De acordo com a Andrighi, quem decide se “a situação concreta de enfermidade do paciente” está adequada ao tratamento conforme as indicações da bula é o médico. “Autorizar que a operadora negue o tratamento sob a justificativa de que a indicação não está contida na bula representa inegável ingerência na ciência médica, em odioso e inaceitável prejuízo ao paciente enfermo”, afirmou.
Além de ser obrigada a fornecer o remédio, a operadora terá que pagar R$ 2.500 em danos morais.
A questão dos medicamentos off label também está sendo analisada pela 4ª Turma do STJ. Em junho, o julgamento do REsp 1729566/SP – que está empatado – foi interrompido por pedido de vista do ministro Marco Buzzi. No caso, uma beneficiária do plano de saúde Care Plus Medicina Assistencial teve negada a cobertura do remédio Interferon Peguilado Alfa (Pegasys) – indicado na bula para o tratamento de hepatite crônica B ou C e coinfecção HCV-HIV – para a terapia de trombocitemia essencial. É muito provável que a 4ª Turma decida de forma parecida à da 3ª Turma, obrigando as operadoras a fornecer o medicamento off label.
Desistência
O recurso foi julgado na terça-feira (28/8), após questão de ordem apresentada por Nancy Andrighi. Na última sexta-feira, a Amil havia apresentado pedido de desistência do julgamento sob a justificativa de que estaria fazendo um acordo com a beneficiária. A ministra, porém, entendeu o pedido de desistência como uma manobra da operadora para não ter um resultado desfavorável, “manipulando a jurisprudência” do STJ.

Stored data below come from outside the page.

theorem replayReady_waits (ht : s.boot.tstMode = false) (hw : writesOpen s e = true) : exec (.replayReady e) s = .next s := by
  have hexec : exec (.replayReady e) s = .next _ := act_next ht _
  exact hexec.trans (congrArg _ (if_pos (.inr hw)))

theorem replayReady_answered (ht : s.boot.tstMode = false) (hp : (s.eng e).phase = .faulted) (hw : writesOpen s e = false) :
    exec (.replayReady e) s = .next (
      if (s.eng e).capturing then endFaulted e 0x41 (replayDropped e s)
      else if fld (s.app .rcvCfg) 12 4 ≤ (s.chan (s.eng e).ch).replays then endFaulted e 0x7F (replayDropped e s)
      else replayChan e (replayDropped e s)) := by
  have hexec : exec (.replayReady e) s = .next _ := act_next ht _
  exact hexec.trans (congrArg _ (if_neg fun h => h.elim (fun hn => hn hp) (fun ho => Bool.false_ne_true (hw.symm.trans ho))))

end

/-- Settles O39: one equation per event, the hold keys that a quiet source gives up, and what a replay leaves of channel and engine. -/
theorem faultSources : Obligations.FaultSources := by
  intro s ht hon
  refine ⟨fun n i hp => ?absent, fun n i hp => ?assertion, fun e hd hst hstuck => ?engine, fun n i h => withhold_unformed h,
    fun n => ?rail, fun e hp => ?replay⟩
  case absent =>
    exact ⟨(faultAssertion_eq ht hon n i).trans (congrArg _ (if_neg (hp ▸ Bool.false_ne_true))),
      (railFault_exec ht hon n).trans (congrArg _ (if_neg (hp ▸ Bool.false_ne_true)))⟩
  case assertion =>
    have hexec := (faultAssertion_eq ht hon n i).trans (congrArg _ (if_pos hp))
    exact ⟨fun h => hexec.trans (congrArg _ (assertFault_stuck h _)), fun h => hexec.trans (congrArg _ (assertFault_fresh h _))⟩
  case engine =>
    exact (engineFault_eq ht hon hd hst).trans
      (congrArg _ ((assertFault_fresh hstuck _).trans (reactFault_engine e.g rfl _)))
  case rail =>
    refine ⟨fun h => ?_, fun hp h => ⟨setStuck n.val true s, srcStuck_setStuck .., rfl, ?_⟩,
      ⟨_, stuckSourceClear_eq ht hon n, srcStuck_setStuck .., fun k hk => srcStuck_setStuck_other false s hk, rfl, rfl⟩,
      faultSourceQuiet_stuck ht, fun h => ⟨dropHolds n.val s, rfl, fun k => asserted_dropHolds n.val k s, ?_⟩⟩
    · rw [railFault_exec ht hon, railFault_stuck h, ite_self]
    · rw [railFault_exec ht hon, if_pos hp, railFault_fresh h]
    · exact (faultSourceQuiet_quiet ht h).trans (congrArg _ (released_eq ..))
  case replay =>
    refine ⟨replayReady_waits ht, fun hw hc => ?_, fun hw hc hlim => ?_, fun hw hc hlim => ⟨_, ?_, replayChan_replays e s⟩⟩
    · rw [replayReady_answered ht hp hw, if_pos hc]
      rfl
    · rw [replayReady_answered ht hp hw, if_neg (hc ▸ Bool.false_ne_true), if_pos hlim]
      rfl
    · rw [replayReady_answered ht hp hw, if_neg (hc ▸ Bool.false_ne_true), if_neg (Nat.not_le.mpr hlim)]

end Sys2Proof.Machine
end

section
/-! Docent's test units, their verdicts, and DOC.CMD (R561 to R563, R582, R583, R585, R587, R602, R603). -/

namespace Sys2Proof.Machine

/-! ## Test units and slots -/

section
variable (s : State)

theorem docUnit_setUnit (k : Nat) (r : Option Recovery) : docUnit (setUnit k r s) k = r := Tbl.get_put_same ..

theorem docUnit_setUnit_other {j k : Nat} (r : Option Recovery) (h : j ≠ k) : docUnit (setUnit k r s) j = docUnit s j :=
  Tbl.get_put_other _ _ _ _ _ h

@[simp] theorem slot_modSlot (e : EngId) (f : Slot → Slot) : (s.modSlot e f).slot e = f (s.slot e) := Tbl.get_put_same ..

theorem slot_modSlot_other {e f : EngId} (g : Slot → Slot) (h : f ≠ e) : (s.modSlot e g).slot f = s.slot f :=
  Tbl.get_put_ne _ _ _ _ fun hk => h (engIdx_inj hk)

theorem slot_slotTested (e f : EngId) :
    (slotTested e s).slot f = if e = f then { s.slot f with tests := satAdd (s.slot f).tests 1 } else s.slot f := by
  split
  · next h =>
    subst h
    exact slot_modSlot ..
  · next h => exact slot_modSlot_other s _ (Ne.symm h)

end

/-! ## Steps of a test (R582, R587) -/

/-- The first step of unit `k`'s test begins. -/
def testBegun (k : Nat) (r : Recovery) (s : State) : State :=
  match r.eng with
  | some e => slotTested e (setUnit k (some { r with step := 1, startAt := s.now }) s)
  | none => setUnit k (some { r with step := 1, startAt := s.now }) s

section
variable {k : Nat} {r : Recovery} {s : State}

theorem nextStep_first (h : r.step = 0) (hd : (recDoms r).all s.domOn = true) : nextStep k r s = testBegun k r s := by
  rw [nextStep, if_pos h, if_pos hd]
  rfl

theorem nextStep_raises (h : r.step = 0) (hd : (recDoms r).all s.domOn = false) :
    nextStep k r s = raiseFor r (setUnit k (some r) s) := by
  rw [nextStep, if_pos h, if_neg (hd ▸ Bool.false_ne_true)]

theorem nextStep_later (h : r.step ≠ 0) : nextStep k r s =
    if r.step.toNat < (testOf r).1 then setUnit k (some { r with step := r.step + 1 }) s else s := if_neg h

theorem doc_testBegun (k : Nat) (r : Recovery) (s : State) :
    (testBegun k r s).doc = (setUnit k (some { r with step := 1, startAt := s.now }) s).doc ∧ (testBegun k r s).engs = s.engs := by
  unfold testBegun
  split <;> exact ⟨rfl, rfl⟩

theorem docUnit_of_doc {s t : State} (h : t.doc = s.doc) (j : Nat) : docUnit t j = docUnit s j := by
  unfold docUnit
  rw [h]

theorem slot_testBegun (k : Nat) (r : Recovery) (s : State) (e : EngId) : (testBegun k r s).slot e =
    if r.eng = some e then { s.slot e with tests := satAdd (s.slot e).tests 1 } else s.slot e := by
  unfold testBegun
  cases hr : r.eng with
  | none => exact (if_neg (Option.some_ne_none e).symm).symm
  | some f =>
    simp only [Option.some.injEq]
    exact slot_slotTested _ f e

end

section
variable {i : BitVec 2} {r : Recovery} {s : State}

theorem testStart_unit (ht : s.boot.tstMode = false) (hup : docUp s = true) (hu : docUnit s i.toNat = some r) :
    exec (.testStart i) s = .next (nextStep i.toNat r s) := by
  have hexec : exec (.testStart i) s = .next _ := act_next ht _
  simp only [hup, hu] at hexec
  exact hexec

theorem testStart_queue (ht : s.boot.tstMode = false) (hup : docUp s = true) (hu : docUnit s i.toNat = none) {q : List Recovery}
    (hq : s.doc.queue = r :: q) :
    exec (.testStart i) s = .next (nextStep i.toNat r (s.modDoc (fun d => { d with queue := q }))) := by
  have hexec : exec (.testStart i) s = .next _ := act_next ht _
  simp only [hup, hu, hq] at hexec
  exact hexec

theorem testStart_idle (ht : s.boot.tstMode = false) (hu : docUnit s i.toNat = none)
    (hq : s.doc.queue = []) : exec (.testStart i) s = .next s := by
  have hexec : exec (.testStart i) s = .next _ := act_next ht _
  simp only [hu, hq, ite_self] at hexec
  exact hexec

Apontando para a grande relevância do tema, a relatora se amparou numa leitura ampliada do artigo 998 do novo Código de Processo Civil, segundo o qual “a desistência do recurso não impede a análise de questão cuja repercussão geral já tenha sido reconhecida e daquela objeto de julgamento de recursos extraordinários ou especiais repetitivos”. Ela foi seguida pela maioria dos colegas. Apenas o ministro Ricardo Cueva votou contra, por entender que o texto literal do CPC deveria ser respeitado.